The demise of 53-year-old Andhra Pradesh MLA Bhuma Nagi Reddy is not only a personal tragedy for the Bhuma family, but also a blow to Chief Minister N Chandrababu Naidu’s ambitions in Rayalaseema, where his Telugu Desam Party faces a stiff contest from the YS Jaganmohan Reddy-led YSR Congress.

Nagi Reddy was the TDP legislator from Nandyal in Kurnool district of the Rayalaseema region.

The TDP had not fared well in the faction-ridden district in the 2014 Assembly polls, bagging only three of the 14 seats. Even Nagi Reddy and his daughter Akhila Priya (Allagadda) had won on a YSRC ticket, defecting to the TDP in February 2016. Their entry to the ruling party brought to the fore the simmering discontent among a few strong political families in the district: among them the TDP’s Gangula and Silpa clans.

Intense rivalry

For decades, the Bhuma and Gangula families have been bitter opponents. Gangula Pratap Reddy, a Congress leader with a huge mass following had switched loyalty to the TDP in 2014 but lost the election. The entry of Nagi Reddy and Akhila Priya prompted his exodus to the YSRC a month ago.

Naidu’s expectation that the hardened factions in the party would adjust to the changing political scenario post-bifurcation of united Andhra Pradesh, seem to be going awry. There are murmurs that Silpa Chakrapani Reddy (MLC) and his brother and former minister Silpa Mohan Reddy, are unhappy with the recent goings on centred around the future of the Bhuma family within the TDP, and the region. Speculation was rife that Naidu had been considering a Cabinet berth for Nagi Reddy.

Rayalaseema rumble

Principal Opposition YSRC is a strong force in Rayalseema — the backward districts of Anantapur, Kurnool, Kadapa and Chittoor — where some forces are fomenting separate statehood protests. Though Naidu, himself from Chittoor, has been attempting a makeover with irrigation projects and industries, gaining an edge in the region will be a steep challenge.

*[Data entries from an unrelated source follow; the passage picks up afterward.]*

-- ==== Sys2Proof/Machine/Moraine.lean ====
section
/-! DEFINITION. Operations of the store: capacities, frames, domains, compressed slots, movements, allocation,
watermarks, reads and writes at the media (03_store_tiers.md R66-R94). -/

namespace Sys2Proof.Machine

/-! ## Status values (00_scope.md Table 00-6) -/
def stOk : Nat := 0
def stInvalDesc : Nat := 0x0101
def stBadAst : Nat := 0x0102
def stBadFormat : Nat := 0x0103
def stXlateFault : Nat := 0x0201
def stPerm : Nat := 0x0202
def stKeyFault : Nat := 0x0203
def stQuota : Nat := 0x0204
def stPoison : Nat := 0x0301
def stLowerTierFail : Nat := 0x0302
def stStoreFull : Nat := 0x0303
def stBusErr : Nat := 0x0304
def stMapStale : Nat := 0x0401
def stLinkLost : Nat := 0x0402
def stTargetDead : Nat := 0x0403
def stTimeout : Nat := 0x0404
def stRedirect : Nat := 0x0405
def stDomainDown : Nat := 0x0501
def stBankHang : Nat := 0x0502
def stCollAbort : Nat := 0x0503
def stFencedDie : Nat := 0x0504
def stTenantBusy : Nat := 0x0601
def stBindingRefused : Nat := 0x0602

/-! ## Media, capacities and frames (R66, R69, R71, R85-R87) -/

/-- Frames of 64 KiB in a stack. -/
def framesPerStack : Nat := 786432

/-- 0x3025: state of a stack, 1 ACTIVE. -/
def Mach.stackState (m : Mach) (s : Nat) : Nat := m.reg 0x3025 (1 + s) 0
/-- 0x3021: state of a DIMM channel, 1 ACTIVE. -/
def Mach.chanState (m : Mach) (c : Nat) : Nat := m.reg 0x3021 (1 + c) 0
/-- The stacks that are ACTIVE. -/
def Mach.activeStacks (m : Mach) : List Nat := (List.range (2 * m.dies)).filter fun s => m.stackState s == 1

/-- The system area in frames for a device address space of n bytes (R66): n ÷ 4,096 plus 64 MiB a die. -/
def Mach.sysFrames (m : Mach) (das : Nat) : Nat := ceilDiv (das / 4096 + 64 * 2 ^ 20 * m.dies) 65536

/-- The system-area frames of an active stack: ⌊A ÷ n⌋, and one more on the first A mod n of them. -/
def Mach.stackSys (m : Mach) (s : Nat) : Nat :=
  let ss := m.activeStacks
  let a := m.sysFrames (m.reg 0x3000 1 0)
  if ss.length = 0 then 0
  else a / ss.length + (if (ss.findIdx? (· == s)).getD 99 < a % ss.length then 1 else 0)

/-- The movement-reserve frames on an active stack: 32 of its die's 64, or all 64 when the die's other stack is not
active. -/
def Mach.stackReserve (m : Mach) (s : Nat) : Nat :=
  if m.stackState (if s % 2 = 0 then s + 1 else s - 1) = 1 then 32 else 64

/-- The ordinary frames of an active stack: those below its reserve and system area. -/
def Mach.stackOrdinary (m : Mach) (s : Nat) : Nat := framesPerStack - m.stackSys s - m.stackReserve s

/-- The stacked frames that granules hold and movements have taken. -/
def Mach.usedStack (m : Mach) : List Nat :=
  (m.store.gran.filterMap fun (p : Nat × Granule) => if p.2.loc = .stack then some p.2.frame else none) ++
  (m.store.moves.filterMap fun (p : Nat × Movement) => match p.2.dst with | .stack f => some f | _ => none)

/-- The stacked frames freed and not yet zeroed. -/
def Mach.unzeroedStack (m : Mach) : List Nat :=
  m.store.unzeroed.filterMap fun f => match f with | .stack x => some x | _ => none

/-- The free ordinary frames of a stack. -/
def Mach.stackFree (m : Mach) (s : Nat) : Nat :=
  let lim := s * framesPerStack + m.stackOrdinary s
  m.stackOrdinary s - (m.usedStack.filter fun f => decide (s * framesPerStack ≤ f) && decide (f < lim)).length

/-- Usable stacked frames (0x3001.01). -/
def Mach.stackUsable (m : Mach) : Nat := sumL (m.activeStacks.map m.stackOrdinary)
/-- Free ordinary stacked frames (0x3001.02). -/
def Mach.stackFreeAll (m : Mach) : Nat := sumL (m.activeStacks.map m.stackFree)

/-- R69: the stack a new frame comes from, the active one with the most free ordinary frames, the lower number
among equals, `avoid` left out. -/
def Mach.bestStack (m : Mach) (avoid : Option Nat) : Option Nat :=
  let ss := m.activeStacks.filter fun s => some s != avoid && decide (0 < m.stackFree s)
  minBy (fun s => framesPerStack - m.stackFree s) ss

/-- R69: the lowest free ordinary frame of that stack; an allocation takes only a zeroed one. -/
def Mach.newStackFrame (m : Mach) (zeroed : Bool) (avoid : Option Nat) : Option Nat :=
  let used := m.usedStack
  let dirty := if zeroed then m.unzeroedStack else []
  match m.bestStack avoid with
  | none => none
  | some s =>
    let lo := s * framesPerStack
    let busy := (used ++ dirty).filter fun f => decide (lo ≤ f) && decide (f < lo + m.stackOrdinary s)
    firstFrom (min (m.stackOrdinary s) (busy.length + 1)) lo fun f => !busy.contains f

/-- A frame of a die's movement reserve (R66, R69). -/
def Mach.reserveFrame (m : Mach) (die : Nat) : Option Nat :=
  let used := m.usedStack
  ([2 * die, 2 * die + 1].filter fun s => m.stackState s == 1).findSome? fun s =>
    firstFrom (m.stackReserve s) (s * framesPerStack + m.stackOrdinary s) fun f => !used.contains f

/-- G in GiB (0x3020.01): the smallest populated DIMM until one is committed (R73). -/
def Mach.globalGiB (m : Mach) : Nat :=
  match tget m.cairn.regs (regKey 0x3020 1 0) with
  | some v => v
  | none => ((m.store.dimmGiB.map Prod.snd).min?).getD 0

/-- The members of an interleave domain (R71). -/
def Mach.members (m : Mach) (d : Nat) : List Nat := tgetD m.store.members d []

/-- The rows of a domain (R71). -/
def Mach.domainRows (m : Mach) (d : Nat) : Nat :=
  if d = 0 then m.globalGiB * 2 ^ 18
  else ((((m.members d).map fun c => tgetD m.store.dimmGiB c 0).min?).getD 0 - m.globalGiB) * 2 ^ 18

/-- The frames of a domain: ⌊c × r ÷ 16⌋ (R71). -/
def Mach.domainFrames (m : Mach) (d : Nat) : Nat := (m.members d).length * m.domainRows d / 16

/-- R71: the channel and the byte address on its DIMM of sub-block s of frame f. -/
def Mach.dimmPlace (m : Mach) (d f s : Nat) : Nat × Nat :=
  let ms := m.members d
  let i := 16 * f + s
  let c := ms.length
  (ms.getD (i % c) 99, (if d = 0 then 0 else m.globalGiB * 2 ^ 30) + i / c * 4096)

/-- The frames of a domain that granules, compressed frames and movements hold. -/
def Mach.usedDimm (m : Mach) (d : Nat) : List Nat :=
  ((m.store.gran.filterMap fun (p : Nat × Granule) =>
      if (p.2.loc = .dimm ∨ p.2.loc = .comp) ∧ p.2.domain = d then some p.2.frame else none) ++
   (m.store.moves.filterMap fun (p : Nat × Movement) => match p.2.dst with
      | .dimm e f => if e = d then some f else none
      | .slot e f _ _ => if e = d then some f else none
      | _ => none)).eraseDups

/-- The frames of a domain freed and not yet zeroed. -/
def Mach.unzeroedDimm (m : Mach) (d : Nat) : List Nat :=
  m.store.unzeroed.filterMap fun f => match f with | .dimm e x => if e = d then some x else none | _ => none

/-- R86: the free frames of a domain, its reserve of 256 left out; a smaller domain has none. -/
def Mach.dimmFree (m : Mach) (d : Nat) : Nat := m.domainFrames d - (m.usedDimm d).length - 256

/-- The lowest free frame of a domain. An allocation leaves the reserve alone and takes only a zeroed frame; a
movement may use the reserve. -/
def Mach.newDimmFrame (m : Mach) (d : Nat) (alloc : Bool) : Option Nat :=
  let busy := m.usedDimm d ++ (if alloc then m.unzeroedDimm d else [])
  let n := m.domainFrames d
  if alloc && m.dimmFree d == 0 then none
  else firstFrom (min n (busy.length + 1)) 0 fun f => !busy.contains f

/-- Physical store in bytes for a system area of n frames (0x3000.02, R85). -/
def Mach.physicalFor (m : Mach) (sys : Nat) : Nat :=
  let st := sumL (m.activeStacks.map fun s => framesPerStack - m.stackReserve s)
  (st - sys + sumL ((List.range 9).map m.domainFrames)) * 65536

/-- 0x3000.02. -/
def Mach.physicalStore (m : Mach) : Nat := m.physicalFor (m.sysFrames (m.reg 0x3000 1 0))

/-- R85: the default device address space: the largest multiple of 1 GiB not above the physical store it leaves.
Found by stepping down from the store that an empty system area would leave. -/
def Mach.defaultSpace (m : Mach) : Nat → Nat → Nat
  | 0, k => k * 2 ^ 30
  | n + 1, k => if k * 2 ^ 30 ≤ m.physicalFor (m.sysFrames (k * 2 ^ 30)) then k * 2 ^ 30 else m.defaultSpace n (k - 1)

/-- 0x3000.04: bytes backed from ordinary pools (R87). -/
def Mach.backed (m : Mach) : Nat :=
  (sumL (m.activeStacks.map fun s => m.stackOrdinary s - m.stackFree s) +
   sumL ((List.range 9).map fun d => (m.usedDimm d).length)) * 65536

/-! ## Placement (R72), map owner (R67), age (R68) -/

/-- R17: the home die of a DPA under a remap table. -/
def homeIndex (dpa dLog2 : Nat) : Nat :=
  let p := dpa / 4096 % 2 ^ 32
  ((List.range 11).foldl (fun h i => Nat.xor h (p / 2 ^ (3 * i) % 8)) 0) % 2 ^ dLog2

/-- R17: the home die of a DPA under the remap table in force. -/
def Mach.homeOf (m : Mach) (dpa : Nat) : Nat := m.reg 0x3381 (1 + homeIndex dpa m.dLog2) 0

/-- R67: the map owner of a granule. -/
def Mach.mapOwner (m : Mach) (g : Nat) : Nat := m.homeOf (g * 65536)

/-- R72: the interleave domain a granule uses when it is placed. -/
def Mach.placement (m : Mach) (g : Nat) : Nat :=
  match (List.range 64).find? fun r => m.reg 0x3040 6 r == 1 && decide (m.reg 0x3040 2 r ≤ g * 65536) &&
      decide (g * 65536 < m.reg 0x3040 2 r + m.reg 0x3040 3 r) with
  | none => 0
  | some r =>
    if m.reg 0x3040 4 r = 0 then 0
    else if m.reg 0x3040 5 r = 0xF then m.mapOwner g + 1 else m.reg 0x3040 5 r + 1

/-- The millisecond count of the timebase, modulo 65,536. -/
def Mach.nowMs (m : Mach) : Nat := m.now / ticksPerMs % 65536

/-- R68: the age of a granule. -/
def Mach.age (m : Mach) (g : Nat) : Nat :=
  let e := m.gran g
  if e.sat then 255 else min 255 ((m.nowMs + 65536 - e.last) % 65536)

/-- R68: an access through a die is gathered for the next tick. -/
def Mach.gather (m : Mach) (die g : Nat) : Mach :=
  { m with store := { m.store with gathered := tput m.store.gathered die (insSorted (tgetD m.store.gathered die []) g) } }

/-- Whether the sealed region is closed to others (16_security.md R458): from ON until the exit has scrubbed it. -/
def Mach.sealedOn (m : Mach) : Bool := m.confState == 2 || m.confState == 3

/-- Whether a granule lies in the sealed region: the tenant's grant set less the bounce region, while confidential
mode is on (16_security.md R456, R461). -/
def Mach.sealedAt (m : Mach) (dpa : Nat) : Bool :=
  m.sealedOn && m.inGrant m.tenant dpa 1 &&
    !(decide (m.reg 0x6020 2 0 ≤ dpa) && decide (dpa < m.reg 0x6020 2 0 + m.reg 0x6020 3 0))

/-! ## Watermarks (R88, R89) -/

/-- n ÷ d in per mille, 0 of nothing. -/
def perMille (n d : Nat) : Nat := if d = 0 then 0 else 1000 * n / d

/-- Table 03-7: a watched measure in per mille. -/
def Mach.measure (m : Mach) (k : Nat) : Nat :=
  match k with
  | 0 => perMille (m.stackUsable - m.stackFreeAll) m.stackUsable
  | 1 => perMille (m.usedDimm 0).length (m.domainFrames 0)
  | 2 => perMille m.backed m.physicalStore
  | _ => (((List.range 8).map fun d => perMille (m.usedDimm (d + 1)).length (m.domainFrames (d + 1))).max?).getD 0

/-- The latched record of a measure (R89): crossings, peak, time of the first. -/
def wmRecord (count peak time : Nat) : List Byte := leBytes 4 count ++ leBytes 2 peak ++ zeros 2 ++ leBytes 8 time

/-- One measure evaluated: crossing, record, peak, re-arming (R88, R89). -/
def Mach.watchOne (m : Mach) (k : Nat) : Mach :=
  let l := m.reg 0x3050 (1 + k) 0
  let h := m.reg 0x3050 (5 + k) 0
  let v := m.measure k
  let rec0 := m.oct 0x3051 (1 + k) 0
  let count := fld rec0 0 4
  let armed := m.store.wmArmed.getD k true
  let arm (m : Mach) (b : Bool) : Mach := { m with store := { m.store with wmArmed := m.store.wmArmed.set k b } }
  if l = 0 then m
  else if armed && decide (l ≤ v) then
    let m := arm m false
    if count = 0 then (m.setOct 0x3051 (1 + k) 0 (wmRecord 1 v m.now)).notice 0x8030 [byteOf k]
    else m.setOct 0x3051 (1 + k) 0 (wmRecord (min (count + 1) 0xFFFFFFFF) (max v (fld rec0 4 2)) (fld rec0 8 8))
  else
    let m := if count ≠ 0 ∧ fld rec0 4 2 < v then m.setOct 0x3051 (1 + k) 0 (wmRecord count v (fld rec0 8 8)) else m
    if v + h < l then arm m true else m

/-- Every measure evaluated. -/
def Mach.watch (m : Mach) : Mach := [0, 1, 2, 3].foldl Mach.watchOne m

/-! ## Compressed slots (R74-R77) -/

/-- R75: the longest match copies byte by byte from d bytes back; `out` is the output so far, reversed. -/
def copyBack : Nat → Nat → List Byte → Option (List Byte)
  | 0, _, out => some out
  | n + 1, d, out => match out[d - 1]? with
    | none => none
    | some b => copyBack n d (b :: out)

Such is the rivalry in Rayalseema that YSRC chief Jagan and his MLAs kept away from Wednesday’s condolence session held for Nagi Reddy in the State Assembly.

Stuff of drama

Nagi Reddy’s entry into politics, in the early 1990s, was itself borne of drama: his father Bali Reddy was killed in a faction fight and his brother, the MLA Bhuma Sekhar Reddy, passed away at a young age in 1992. Nagi Reddy had kept away until then: he was away in school in Tamil Nadu, and later graduating in medicine from Karnataka as per his father’s designs to keep him away from the bitterness of faction politics.

In 1996, he shot to national prominence, reducing PV Narasimha Rao’s victory margin from the Nandyal seat to less than a lakh from the 5-lakh-plus majority he won in the 1991 elections. When the former Prime Minister decided to retain his seat in Behrampur, Odisha, Nagi Reddy won the by-elections that ensued. Over the next two decades, he switched loyalty to Chiranjeevi’s Praja Rajyam Party in 2007 and then to the YSRC.

Tragedy struck in 2014, when his wife and MLA Shobha Nagi Reddy died in a road accident near Nandyal on her way back home after campaigning. She won the election posthumously. However, in the by-election, his daughter Akhila Priya won.

Nagi Reddy’s death due to a massive cardiac arrest on March 12 has orphaned his two children and set off new political machinations in Kurnool politics.